*TASK BRIEF*. Where the string "some" occurs in a line of the data below, that line should be copied.

*RECORDS FOR THIS TASK*.
-- ==== Sys2Proof/Certificates/Slice0/Obligations.lean ====
section
/-! DEFINITION. The statements for the provers. Each docstring names the rules of spec/ it rests on. No statement rests on the
value of a free value or of a register the spec leaves unspecified at reset. -/

open Sys2Proof Sys2Proof.Machine Sys2Proof.Safety

/-! ## Encoding -/

/-- Decoding the encoding of a well-formed instruction, whatever follows it, gives the instruction with every operand, and
exactly the bytes that follow (30_encoding.md R62 to R74). -/
def Obligations.DecodeOfEncodeIsIdentity : Prop :=
  ∀ (i : Instr) (rest : List Byte), i.wellFormed = true → decode (encode i ++ rest) = .ok i rest

/-- What decodes to an instruction begins with that instruction's encoding, and the instruction is well-formed: no other bytes
mean it (30_encoding.md R68, R69, R72). -/
def Obligations.DecodedStreamBeginsWithItsEncoding : Prop :=
  ∀ (bs : List Byte) (i : Instr) (rest : List Byte), decode bs = .ok i rest →
    i.wellFormed = true ∧ bs = encode i ++ rest

/-- The decoder rejects only bytes that end too early, and says what is missing: a header, a continuation byte after
`0xE0 .. 0xFE`, or payload bytes (30_encoding.md R79 (c), 40_decoder_loop.md R93, R94). -/
def Obligations.OnlyStreamsCutShortAreRejected : Prop :=
  ∀ (bs : List Byte) (r : Reject), decode bs = .rejected r →
    (r = .noHeader ∧ bs = []) ∨
    (∃ b, r = .noContinuation b ∧ bs = [b] ∧ 0xE0 ≤ b.toNat ∧ b.toNat ≤ 0xFE) ∨
    (∃ hd, r = .noPayload hd ∧ hd.headerLen ≤ bs.length ∧ bs.length < hd.size ∧ hd.size ≤ 994)

/-- The header byte ranges partition the instruction set (30_encoding.md R76). -/
def Obligations.HeaderByteSelectsTheRow : Prop :=
  ∀ (b : Byte) (rest : List Byte) (i : Instr) (r : List Byte), decode (b :: rest) = .ok i r →
    (b.toNat ≤ 0x1F ↔ ∃ n d, i = .dcopy n d) ∧
    (0x20 ≤ b.toNat ∧ b.toNat ≤ 0x3F ↔ ∃ n x, i = .bfill n x) ∧
    (0x40 ≤ b.toNat ∧ b.toNat ≤ 0x5F ↔ ∃ n x y, i = .wfill n x y) ∧
    (0x60 ≤ b.toNat ∧ b.toNat ≤ 0x7F ↔ ∃ n x, i = .ifill n x) ∧
    (0x80 ≤ b.toNat ∧ b.toNat ≤ 0x9F ↔ ∃ n p, i = .rabs n p) ∧
    (0xA0 ≤ b.toNat ∧ b.toNat ≤ 0xBF ↔ ∃ n, i = .ralt n) ∧
    (0xC0 ≤ b.toNat ∧ b.toNat ≤ 0xDF ↔ ∃ n x, i = .rrel n x) ∧
    (0xE0 ≤ b.toNat ∧ b.toNat ≤ 0xFE ↔ ∃ hd, i.header = some hd ∧ hd.headerLen = 2) ∧
    (b.toNat = 0xFF ↔ i = .endStream)

/-- The short form: `KIND = H[7:5]`, `L = H[4:0] + 1`, `HL = 1`, `L` in 1..32, both for an instruction that is wholly there and
for one whose payload is missing (30_encoding.md R64). -/
def Obligations.ShortHeaderFieldsAreRead : Prop :=
  ∀ (b : Byte) (rest : List Byte), b.toNat < 0xE0 →
    ∃ hd : Header, hd.kind.toBits.toNat = b.toNat / 32 ∧ hd.len = b.toNat % 32 + 1 ∧ hd.headerLen = 1 ∧
      1 ≤ hd.len ∧ hd.len ≤ 32 ∧
      ((∃ i r, decode (b :: rest) = .ok i r ∧ i.header = some hd) ∨ decode (b :: rest) = .rejected (.noPayload hd))

/-- The extended form: one continuation byte `E` follows a header byte `0xE0 .. 0xFE`, `KIND = E[2:0]`,
`L = H[4:0] * 32 + E[7:3] + 1`, `HL = 2` (30_encoding.md R65, R66). -/
def Obligations.ExtendedHeaderFieldsAreRead : Prop :=
  ∀ (h e : Byte) (rest : List Byte) (i : Instr) (r : List Byte), 0xE0 ≤ h.toNat → h.toNat ≤ 0xFE →
    decode (h :: e :: rest) = .ok i r →
    ∃ hd, i.header = some hd ∧ hd.first = h ∧ hd.second = some e ∧ hd.kind.toBits.toNat = e.toNat % 8 ∧
      hd.len = h.toNat % 32 * 32 + e.toNat / 8 + 1 ∧ hd.headerLen = 2

/-- The lengths an extended header expresses are exactly 1 to 992, each in exactly one way (30_encoding.md R69). -/
def Obligations.ExtendedLengthsAreOneTo992 : Prop :=
  (∀ h l : BitVec 5, h ≠ 31#5 → 1 ≤ extLen h l ∧ extLen h l ≤ 992) ∧
  (∀ len, 1 ≤ len → len ≤ 992 → ∃ h l : BitVec 5, h ≠ 31#5 ∧ extLen h l = len ∧
    ∀ h' l' : BitVec 5, h' ≠ 31#5 → extLen h' l' = len → h' = h ∧ l' = l)

/-- The headers ENC writes, in the numbers of 30_encoding.md R67 and 43_encoder.md R164: short up to 32, else extended, and the
first byte is never the terminator. -/
def Obligations.EncoderHeadersFollowTheLayout : Prop :=
  ∀ (k : Kind) (len : Nat), k ≠ .seven → 1 ≤ len → len ≤ 992 →
    (len ≤ 32 → headerBytes k len = [BitVec.ofNat 8 ((k.toBits.toNat <<< 5) ||| (len - 1))]) ∧
    (32 < len → headerBytes k len =
      [BitVec.ofNat 8 (0xE0 ||| ((len - 1) >>> 5)),
       BitVec.ofNat 8 ((((len - 1) &&& 0x1F) <<< 3) ||| k.toBits.toNat)]) ∧
    (headerBytes k len).head? ≠ some 0xFF#8

/-- Words written out from 30_encoding.md R76 and 95_test_vectors.md decode to the instructions they stand for. -/
def Obligations.SpecWordsDecode : Prop :=
  decode [0x02#8, 0x41#8, 0x42#8, 0x43#8, 0xFF#8] = .ok (.dcopy 2#5 [0x41#8, 0x42#8, 0x43#8]) [0xFF#8] ∧
  decode [0x44#8, 0xAA#8, 0xBB#8] = .ok (.wfill 4#5 0xAA#8 0xBB#8) [] ∧
  decode [0x81#8, 0x02#8, 0x01#8] = .ok (.rabs 1#5 0x0102#16) [] ∧
  decode [0xC5#8, 0x03#8] = .ok (.rrel 5#5 0x03#8) [] ∧
  decode [0xE9#8, 0x5B#8, 0x00#8] = .ok (.ifillX 9#5 11#5 0x00#8) [] ∧
  decode [0xE0#8, 0x07#8, 0xFF#8] = .ok (.extRsvd 0#5 0#5) [0xFF#8] ∧
  decode [0xFF#8, 0x12#8] = .ok .endStream [0x12#8]

/-! ## Instructions that produce output: result and frame -/

/-- `DCOPY` and `DCOPY.X` append their payload (41_direct_and_fill.md R110, R111). -/
def Obligations.DirectCopyAppendsItsPayload : Prop :=
  (∀ (n : BitVec 5) (d : List Byte) (s : State), d.length = n.toNat + 1 →
    s.dec.ip + 1 + (n.toNat + 1) ≤ s.inLen → capFits s.params.outCap (s.dec.olen + (n.toNat + 1)) = true →
    Appends (exec (.dcopy n d) s) s (s.dec.ip + 1 + (n.toNat + 1)) (n.toNat + 1) (fun i => d[i]?)) ∧
  (∀ (h l : BitVec 5) (d : List Byte) (s : State), d.length = h.toNat * 32 + l.toNat + 1 →
    s.dec.ip + 2 + (h.toNat * 32 + l.toNat + 1) ≤ s.inLen →
    capFits s.params.outCap (s.dec.olen + (h.toNat * 32 + l.toNat + 1)) = true →
    Appends (exec (.dcopyX h l d) s) s (s.dec.ip + 2 + (h.toNat * 32 + l.toNat + 1)) (h.toNat * 32 + l.toNat + 1)
      (fun i => d[i]?))

/-- `BFILL` and `BFILL.X` repeat their byte (41_direct_and_fill.md R112, R113). -/
def Obligations.ByteFillRepeatsItsByte : Prop :=
  (∀ (n : BitVec 5) (b : Byte) (s : State), s.dec.ip + 2 ≤ s.inLen →
    capFits s.params.outCap (s.dec.olen + (n.toNat + 1)) = true →
    Appends (exec (.bfill n b) s) s (s.dec.ip + 2) (n.toNat + 1) (fun _ => some b)) ∧
  (∀ (h l : BitVec 5) (b : Byte) (s : State), s.dec.ip + 3 ≤ s.inLen →
    capFits s.params.outCap (s.dec.olen + (h.toNat * 32 + l.toNat + 1)) = true →
    Appends (exec (.bfillX h l b) s) s (s.dec.ip + 3) (h.toNat * 32 + l.toNat + 1) (fun _ => some b))

/-- `WFILL` and `WFILL.X` alternate their bytes, starting with `b0` (41_direct_and_fill.md R114, R115). -/
def Obligations.WordFillAlternatesItsBytes : Prop :=
  (∀ (n : BitVec 5) (b0 b1 : Byte) (s : State), s.dec.ip + 3 ≤ s.inLen →
    capFits s.params.outCap (s.dec.olen + (n.toNat + 1)) = true →
    Appends (exec (.wfill n b0 b1) s) s (s.dec.ip + 3) (n.toNat + 1)
      (fun i => some (if i % 2 = 0 then b0 else b1))) ∧
  (∀ (h l : BitVec 5) (b0 b1 : Byte) (s : State), s.dec.ip + 4 ≤ s.inLen →
    capFits s.params.outCap (s.dec.olen + (h.toNat * 32 + l.toNat + 1)) = true →
    Appends (exec (.wfillX h l b0 b1) s) s (s.dec.ip + 4) (h.toNat * 32 + l.toNat + 1)
      (fun i => some (if i % 2 = 0 then b0 else b1)))

/-- `IFILL` and `IFILL.X` count up modulo 256 (41_direct_and_fill.md R116, R117). -/
def Obligations.IncreasingFillCountsModulo256 : Prop :=
  (∀ (n : BitVec 5) (start : Byte) (s : State), s.dec.ip + 2 ≤ s.inLen →
    capFits s.params.outCap (s.dec.olen + (n.toNat + 1)) = true →
    Appends (exec (.ifill n start) s) s (s.dec.ip + 2) (n.toNat + 1)
      (fun i => some (BitVec.ofNat 8 ((start.toNat + i) % 256)))) ∧
  (∀ (h l : BitVec 5) (start : Byte) (s : State), s.dec.ip + 3 ≤ s.inLen →
    capFits s.params.outCap (s.dec.olen + (h.toNat * 32 + l.toNat + 1)) = true →
    Appends (exec (.ifillX h l start) s) s (s.dec.ip + 3) (h.toNat * 32 + l.toNat + 1)
      (fun i => some (BitVec.ofNat 8 ((start.toNat + i) % 256))))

*ANSWER SECTION*.
    (0xE0 ≤ b.toNat ∧ b.toNat ≤ 0xFE ↔ ∃ hd, i.header = some hd ∧ hd.headerLen = 2) ∧
      ((∃ i r, decode (b :: rest) = .ok i r ∧ i.header = some hd) ∨ decode (b :: rest) = .rejected (.noPayload hd))
    ∃ hd, i.header = some hd ∧ hd.first = h ∧ hd.second = some e ∧ hd.kind.toBits.toNat = e.toNat % 8 ∧
    (headerBytes k len).head? ≠ some 0xFF#8
    Appends (exec (.bfill n b) s) s (s.dec.ip + 2) (n.toNat + 1) (fun _ => some b)) ∧
    Appends (exec (.bfillX h l b) s) s (s.dec.ip + 3) (h.toNat * 32 + l.toNat + 1) (fun _ => some b))
      (fun i => some (if i % 2 = 0 then b0 else b1))) ∧
      (fun i => some (if i % 2 = 0 then b0 else b1)))
      (fun i => some (BitVec.ofNat 8 ((start.toNat + i) % 256)))) ∧
      (fun i => some (BitVec.ofNat 8 ((start.toNat + i) % 256))))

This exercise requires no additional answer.